→ How to complete this task: From the data below, return the exact lines starting at the line containing "(cranesSafe s).roster = s.roster" and ending at the line containing "simp only [cranesSafe]", both included, and nothing else.

Source records:
********************
@[simp] theorem cranesSafe_keeps (s : State) :
    (cranesSafe s).pending = s.pending ∧ (cranesSafe s).mem = s.mem ∧ (cranesSafe s).host = s.host ∧
    (cranesSafe s).dir = s.dir ∧ (cranesSafe s).load = s.load ∧ (cranesSafe s).beds = s.beds ∧
    (cranesSafe s).mixes = s.mixes ∧ (cranesSafe s).freeCount = s.freeCount ∧ (cranesSafe s).steam = s.steam ∧
    (cranesSafe s).roster = s.roster ∧ (cranesSafe s).loops = s.loops ∧
    (cranesSafe s).rosterLoaded = s.rosterLoaded ∧ (cranesSafe s).stock = s.stock ∧
    (cranesSafe s).yardStop = s.yardStop ∧ (cranesSafe s).cranesLoaded = s.cranesLoaded ∧
    (cranesSafe s).moves = s.moves ∧ (cranesSafe s).clockMs = s.clockMs := by
  simp only [cranesSafe]
  refine ⟨forCranes_pending _ ?_ _, forCranes_mem _ ?_ _, forCranes_host _ ?_ _, forCranes_dir _ ?_ _, forCranes_load _ ?_ _, forCranes_beds _ ?_ _, forCranes_mixes _ ?_ _, forCranes_freeCount _ ?_ _, forCranes_steam _ ?_ _, forCranes_roster _ ?_ _, forCranes_loops _ ?_ _, forCranes_rosterLoaded _ ?_ _, forCranes_stock _ ?_ _, forCranes_yardStop _ ?_ _, forCranes_cranesLoaded _ ?_ _, forCranes_moves _ ?_ _, forCranes_clockMs _ ?_ _⟩ <;>
    (intro b s; simp)

end Sys2Proof.Machine
end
********************
→ Your solution:
    (cranesSafe s).roster = s.roster ∧ (cranesSafe s).loops = s.loops ∧
    (cranesSafe s).rosterLoaded = s.rosterLoaded ∧ (cranesSafe s).stock = s.stock ∧
    (cranesSafe s).yardStop = s.yardStop ∧ (cranesSafe s).cranesLoaded = s.cranesLoaded ∧
    (cranesSafe s).moves = s.moves ∧ (cranesSafe s).clockMs = s.clockMs := by
  simp only [cranesSafe]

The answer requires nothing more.